An implementation of these modules and techniques may be stored on or transmitted across some form of computer readable media. Computer readable media can be any available media that can be accessed by a computer. By way of example, and not limitation, computer readable media may comprise “computer storage media” and “communications media.”
“Computer storage media” includes volatile and non-volatile, removable and non-removable media implemented in any method or technology for storage of information such as computer readable instructions, data structures, program modules, or other data.
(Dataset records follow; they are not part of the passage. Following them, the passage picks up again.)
-- ==== Sys2Proof/Machine/Startup.lean ====
section
/-! DEFINITION.
Startup after the release of Reset (R56 to R58, R492, 03) and the end of a wake (R34, R35, 01). -/

namespace Sys2Proof.Machine

/-! The boot ROM and Keeper. -/

/-- Startup halts; the loader of R58 is served from now on. -/
def haltStartup (cause : Nat) (s : State) : State :=
  (s.onBoot fun b => { b with haltCause := cause }).onSys fun y => { y with phase := 0xF }

/-- The profile of select 0: the fastest its SFDP declares, else one lane at 25 MHz with READ_OP 0x03 (Table 3.3). -/
def bootProfile (x : SpmSel) (k : Nat) : Profile := if x.sfdp = [] then {} else { declared x k with window := 0 }

/-- Keeper numbers the entries AON wrote after the ring had been lost: one above the highest sequence in the fault log, or from
1 (R473). -/
def numberFaults : Nat → List FaultEntry → List FaultEntry × Nat
  | n, [] => ([], n)
  | n, e :: l =>
    let r := if e.seq = 0 then numberFaults (n + 1) l else numberFaults n l
    ((if e.seq = 0 then { e with seq := n } else e) :: r.1, r.2)

/-- Entries not yet copied are appended to the fault log of 512 (R473). -/
def copyFaults (g : Integrity) : Integrity :=
  let l := g.log ++ (g.ring.filter fun e => !e.copied).map fun e => { e with copied := true }
  { g with log := l.drop (l.length - 512), ring := g.ring.map fun e => { e with copied := true } }

/-- Keeper's duties of the ≤ 8 ms instant on the fault record. -/
def settleFaults (s : State) : State :=
  s.onInteg fun g =>
    let r := numberFaults (if g.ringLost then (g.log.map (·.seq)).foldl max 0 + 1 else g.nextSeq) g.ring
    copyFaults { g with ring := r.1, nextSeq := r.2, ringLost := false }

/-- Keeper has started: configuration, fault record, scrub, pin calibration, a capture marked ARM_AT_START (Table 3.3, R417,
R431, R471, R473). -/
def keeperDuties (s : State) : State :=
  let s1 := match newerCopy s.store with
    | some c => setBanded c.banded (loadConfig { c with banded := s.power.banded } s)
    | none => s
  let s2 := (calibrate (scrubPass (settleFaults s1))).2
  if s2.acq.armAtStart ∧ armDeny s2 = none then armNow s2 else s2

/-- The ROM's tests of bank 0 and of the boot flash: the halt cause of the first that fails (Table 3.3, Table 3.5). -/
def romTests (s : State) : Option Nat :=
  if s.integ.poison.any fun b => decide (b < 0x20000) then some 0
  else if !s.serial.sel[0].present then some 1
  else none

/-- The choice of R56 is made, and the copying and hashing of its kind begins (R492). -/
def chooseNow (kind : Nat) (s : State) : State :=
  let c := chooseSlot kind s
  ((onFlash (fun _ => c.flash) s).onBoot fun b => { b with
    chosen := c.slot.map fun n => (n, c.trial), rejectCause := if kind = 1 ∨ c.reject ≠ 0 then c.reject else b.rejectCause }).onSys
    fun y => { y with phase := 2 * kind - 1 }

/-- The ROM sets profile 0 and goes on to Keeper verify. -/
def keeperVerify (s : State) : State :=
  chooseNow 1 ((fresh s).2.onSerial fun x => { x with sel := upd x.sel 0 fun d => { d with profile := some (bootProfile d s.sys.free) } })

/-- In Startup the copying of the chosen Keeper or Gardener slot begins at some tick before its core starts, which one being a free
value (R492, Table 3.3; log entry 8). -/
def verifyBegins (s : State) : State :=
  if s.sys.dev ≠ .startup ∨ !s.power.pllLocked then s
  else if s.sys.phase = 0 ∧ romTests s = none then
    let r := freshBool s
    if r.1 then keeperVerify r.2 else r.2
  else if s.sys.phase = 2 ∧ !s.boot.gardenerRestart then
    let r := freshBool s
    if r.1 then chooseNow 2 r.2 else r.2
  else s

/-- Gardener's permission table as the Keeper image gives it (R60). -/
def builtPermissions : List Permission :=
  Config.gardenerTable.map fun e =>
    { lo := e.1, hi := e.2.1, read := e.2.2.1.testBit 0, write := e.2.2.1.testBit 1,
      states := [.reset, .startup, .commissioning, .operational, .test, .recovery].filter fun d => e.2.2.2.1.testBit d.code,
      strobes := BitVec.ofNat 16 e.2.2.2.2 }

/-- KEEPER_START: the ROM's tests and the choice of R56, the payload in SRAM bank 0, Keeper's first duties and permission tables, or a halt
(R57, R58, R60; log entry 8). While the PLL has not locked the ROM waits (R478). -/
def execKeeperStart (s : State) : Host.Outcome State Fault Refusal :=
  if s.sys.dev ≠ .startup ∨ 1 < s.sys.phase ∨ !s.power.pllLocked then .next s
  else
    match romTests s with
    | some c => .next (haltStartup c s)
    | none =>
      let s1 := if s.sys.phase = 0 then keeperVerify s else s
      match s1.boot.chosen with
      | none => .next (haltStartup 2 s1)
      | some (n, trial) =>
        let s2 := s1.onBoot fun b => { b with keeperSlot := n, keeperTrial := trial, haltCause := 0, perms := builtPermissions }
        .next (keeperDuties ((copyPayload 1 (imagePlace 1 n) s2).onSys fun y => { y with phase := 2 }))

/-- Gardener starts. -/
def gardenerRuns (s : State) : State :=
  (s.onBoot fun b => { b with gardenerRuns := true, gardenerRestart := false, gardenerReload := false }).onSys fun y => { y with phase := 4 }

/-- Recovery follows Gardener's restart (R61). -/
def recoverAfter (s : State) : State :=
  let s1 := s.onBoot fun b => { b with recoverDue := false }
  if s.boot.recoverDue ∧ (s.sys.dev = .operational ∨ s.sys.dev = .test) then enterRecovery s1 else s1

/-- GARDENER_START: the choice of R56 in Startup, the payload in SRAM banks 1 and 2; or after a restart the verified copy already
there, loaded anew from the booted slot where its banks have failed (R61, Table 3.3, Table 21.3). The banks are written anew (R470). -/
def execGardenerStart (s : State) : Host.Outcome State Fault Refusal :=
  if s.boot.gardenerRestart then
    let s1 := clearPoison 0x400000 0x800000 s
    let s2 := if s.boot.gardenerReload then copyPayload 2 (imagePlace 2 s.boot.gardenerSlot) s1 else s1
    .next (takeHeldUdp (recoverAfter (gardenerRuns s2)))
  else if s.sys.dev ≠ .startup ∨ (s.sys.phase ≠ 2 ∧ s.sys.phase ≠ 3) then .next s
  else
    let s1 := if s.sys.phase = 2 then chooseNow 2 s else s
    match s1.boot.chosen with
    | none => .next (haltStartup 3 s1)
    | some (n, trial) =>
      .next (gardenerRuns (clearPoison 0x400000 0x800000
        (copyPayload 2 (imagePlace 2 n) (s1.onBoot fun b => { b with gardenerSlot := n, gardenerTrial := trial }))))

/-! Commissioning. -/

/-- Keeper reloads a lane's saved plug-in; one that is refused leaves the lane empty (R461). -/
def reloadLane (c : Saved) (s : State) (l : Fin 8) : State :=
  match c.lanes.lane[l].entry with
  | none => s
  | some e =>
    match loadPlug {} l e s with
    | .ok t => t
    | .error _ => s

/-- A saved thread comes back; an enabled one starts to wait when its lane is loaded. -/
def reloadThread (c : Saved) (s : State) (t : Fin 512) : State :=
  let x := c.lanes.thr[t]
  if !x.defined then s
  else
    let s1 := onThr t (fun y => { Thread.config x y with enabled := false, cnt := x.reload }) s
    if x.enabled ∧ (s1.lanes.lane[Fin.ofNat 8 x.lane]).entry.isSome then startWaiting t s1 else s1

/-- A saved timer starts as after THREAD_TIMER_CONFIG (R446). -/
def reloadTimer (c : Saved) (s : State) (k : Fin 16) : State :=
  let x := c.lanes.tmr[k]
  if x.kind = 0 then s else s.onLanes fun n => { n with tmr := upd n.tmr k fun y => timerSet x.kind x.period x.phase s y }

/-- Plug-ins, threads, timers and stall limits of the saved configuration (R461). -/
def reloadLanes (c : Saved) (s : State) : State :=
  let s1 := (List.finRange 8).foldl (reloadLane c) s
  let s2 := (List.finRange 512).foldl (reloadThread c) s1
  let s3 := (List.finRange 16).foldl (reloadTimer c) s2
  s3.onLanes fun n => { n with spt := updAll n.spt fun i p => { p with stallLimit := c.lanes.spt[i].stallLimit } }

/-- GARDENER_READY: the device enters Commissioning (R57). -/
def execGardenerReady (s : State) : Host.Outcome State Fault Refusal :=
  if s.sys.dev ≠ .startup ∨ !s.boot.gardenerRuns then .next s
  else
    let s1 := s.onSys fun y => { y with dev := .commissioning }
    .next (reselect (match newerCopy s.store with
      | some c => reloadLanes c s1
      | none => s1))

/-- AUTOSTART: SET_STATE Operational under Table 3.7 (R57). -/
def execAutostart (s : State) : Host.Outcome State Fault Refusal :=
  if s.sys.autostartDue ∧ s.sys.dev = .commissioning then
    let s1 := s.onSys fun y => { y with autostartDue := false }
    .next (match transitionDeny .operational s1 with
      | some _ => s1
      | none => setDevice .operational s1)
  else .next s

/-! The end of a wake. -/

/-- A base restarts from the coarse count after Rest: TBASE0 at it, the others as far on as TBASE0 has moved; a base that
follows a domain enters ACQUIRING and is not synchronised (R35, R338; log entry 35). -/
def TimeBase.restart (moved : Int) (t : TimeBase) : TimeBase :=
  let u := { t with val := ((t.val : Int) + moved).toNat }
  if t.mode = 1 then { u with st := 1, sync := false, acquired := false, goodRun := 0, bigRun := 0, oP := [], oS := [] } else u

/-- Leaving Rest: times of effect that fell in it are late (R84), and the bases step (R330). -/
def leaveRest (s : State) : State :=
  let z : Nat := s.power.coarse * 1000
  let moved : Int := (z : Int) * 2 ^ 39 - (s.net.tb[0]).val
  changeBases (fun n => { n with tb := updAll n.tb fun _ t => t.restart moved })
    (lateCommands (fun p => decide (p.rq.toe.toNat ≤ z)) s)

/-- WAKE_COMPLETE: the woken classes are served again; groups that ran restart with the sets they held (R277), and held frames
are committed (R411, R495); datagrams that came meanwhile are processed (R34). The power state is evaluated again at the next instant of R33. -/
def execWakeComplete (s : State) : Host.Outcome State Fault Refusal :=
  if !s.power.waking then .next s
  else
    let was := s.power.power
    let s1 := if was = .rest then leaveRest s else s
    let s2 := s1.onPower fun p => { p with
      power := if p.opTarget = 0 then .run else .trim, wakeFrom := was.code, waking := false }
    let s3 := (List.finRange 32).foldl (fun s g => if (s.bta.grp[g]).run then startGroup g s else s) s2
    .next (takeHeldUdp (commitHeld s3.serial.held (refreshAll (skipSlept s3))))

end Sys2Proof.Machine
end

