-- ==== Sys2Proof/Machine/Dispatch.lean ====
section
/-! DEFINITION.
One arm for each command: a direct call of its meaning. -/

namespace Sys2Proof.Machine
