-- ==== Sys2Proof/Safety.lean ====
section
/-! DEFINITION.
What claims are stated in: a good state (memories in canonical form, queues within the depths the spec gives them, Lodge safe outside
Run), what a command may change, a request that is carried out, a lane instruction that is issued. -/

namespace Sys2Proof.Machine

/-- Ruhity queues within their depths: inbox 8, outbox 16 (R75), pending table 256 (R82, 04). -/
def Packets.Ok (k : Packets) : Prop := k.inbox.length ≤ 8 ∧ k.outbox.length ≤ 16 ∧ k.pending.length ≤ 256

/-- SRAM in canonical form; at most 64 fault entries (R473) and 1,024 events (R475, 21). -/
def Integrity.Ok (g : Integrity) : Prop := Memory.wf 0 g.sram = true ∧ g.ring.length ≤ 64 ∧ g.events.length ≤ 1024

/-- Every flash device's contents in canonical form (R52, R401). -/
def SerialBlk.Ok (x : SerialBlk) : Prop := ∀ i : Fin 4, Memory.wf 0xFF x.sel[i].flash = true

/-- Every lane's data memory in canonical form (R447, 20). -/
def LanesBlk.Ok (x : LanesBlk) : Prop := ∀ l : Fin 8, Memory.wf 0 x.lane[l].data = true

/-- Lodge outside Run: STO held and every safe output open (R345, 15). -/
def LodgeBlk.Ok (b : LodgeBlk) : Prop := b.st = .run ∨ (b.sto = true ∧ ∀ n : Fin 4, b.out[n].on = false)

/-- A good state. -/
def State.Good (s : State) : Prop := s.pkts.Ok ∧ s.integ.Ok ∧ s.serial.Ok ∧ s.lanes.Ok ∧ s.lodge.Ok

/-! What a command may change. -/

/-- The blocks of the state; after the queue stand parts of blocks: the memories within integ, serial and
lanes; and within sys the device state, the contexts and the count of free values drawn, which .sys does not take in. -/
inductive Block
  | sys
  | power
  | boot
  | pkts
  | integ
  | axis
  | plan
  | gear
  | loop
  | ports
  | bta
  | stepper
  | bricks
  | net
  | lodge
  | fio
  | can
  | serial
  | acq
  | lanes
  | store
  | pending
  | sram
  | flash
  | ldata
  | dev
  | ctx
  | free
deriving DecidableEq, Repr

/-- Every block but the queue. -/
abbrev everyBlock : List Block :=
  [.sys, .power, .boot, .pkts, .integ, .axis, .plan, .gear, .loop, .ports, .bta, .stepper, .bricks, .net, .lodge, .fio, .can, .serial, .acq, .lanes, .store, .sram, .flash, .ldata, .dev, .ctx, .free]

/-- Every block but the queue, SRAM and the contexts: what the effects of the opcodes may change. -/
abbrev opBlocks : List Block :=
  [.sys, .power, .boot, .pkts, .integ, .axis, .plan, .gear, .loop, .ports, .bta, .stepper, .bricks, .net, .lodge, .fio, .can, .serial, .acq, .lanes, .store, .flash, .ldata, .dev, .free]

/-- A block is the same in two states. -/
def Block.same (s t : State) : Block → Prop
  | .sys => { t.sys with dev := s.sys.dev, ctx := s.sys.ctx, free := s.sys.free } = s.sys
  | .power => t.power = s.power
  | .boot => t.boot = s.boot
  | .pkts => t.pkts = s.pkts
  | .integ => t.integ = s.integ
  | .axis => t.axis = s.axis
  | .plan => t.plan = s.plan
  | .gear => t.gear = s.gear
  | .loop => t.loop = s.loop
  | .ports => t.ports = s.ports
  | .bta => t.bta = s.bta
  | .stepper => t.stepper = s.stepper
  | .bricks => t.bricks = s.bricks
  | .net => t.net = s.net
  | .lodge => t.lodge = s.lodge
  | .fio => t.fio = s.fio
  | .can => t.can = s.can
  | .serial => t.serial = s.serial
  | .acq => t.acq = s.acq
  | .lanes => t.lanes = s.lanes
  | .store => t.store = s.store
  | .pending => t.pending = s.pending
  | .sram => t.integ.sram = s.integ.sram
  | .flash => ∀ i : Fin 4, t.serial.sel[i].flash = s.serial.sel[i].flash
  | .ldata => ∀ l : Fin 8, t.lanes.lane[l].data = s.lanes.lane[l].data
  | .dev => t.sys.dev = s.sys.dev
  | .ctx => t.sys.ctx = s.sys.ctx
  | .free => t.sys.free = s.sys.free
Computer storage media includes, but is not limited to, RAM, ROM, EEPROM, flash memory or other memory technology, CD-ROM, digital versatile disks (DVD) or other optical storage, magnetic cassettes, magnetic tape, magnetic disk storage or other magnetic storage devices, or any other medium which can be used to store the desired information and which can be accessed by a computer.
“Communication media” typically embodies computer readable instructions, data structures, program modules, or other data in a modulated data signal, such as carrier wave or other transport mechanism. Communication media also includes any information delivery media. The term “modulated data signal” means a signal that has one or more of its characteristics set or changed in such a manner as to encode information in the signal. As a non-limiting example only, communication media includes wired media such as a wired network or direct-wired connection, and wireless media such as acoustic, RF, infrared, and other wireless media. Combinations of any of the above are also included within the scope of computer readable media.
Reference has been made throughout this specification to “one embodiment,” “an embodiment,” or “an example embodiment” meaning that a particular described feature, structure, or characteristic is included in at least one embodiment of the present invention. Thus, usage of such phrases may refer to more than just one embodiment. Furthermore, the described features, structures, or characteristics may be combined in any suitable manner in one or more embodiments.
One skilled in the relevant art may recognize, however, that the invention may be practiced without one or more of the specific details, or with other methods, resources, materials, etc. In other instances, well known structures, resources, or operations have not been shown or described in detail merely to avoid obscuring aspects of the invention.
While example embodiments and applications have been illustrated and described, it is to be understood that the invention is not limited to the precise configuration and resources described above. Various modifications, changes, and variations apparent to those skilled in the art may be made in the arrangement, operation, and details of the methods and systems of the present invention disclosed herein without departing from the scope of the claimed invention.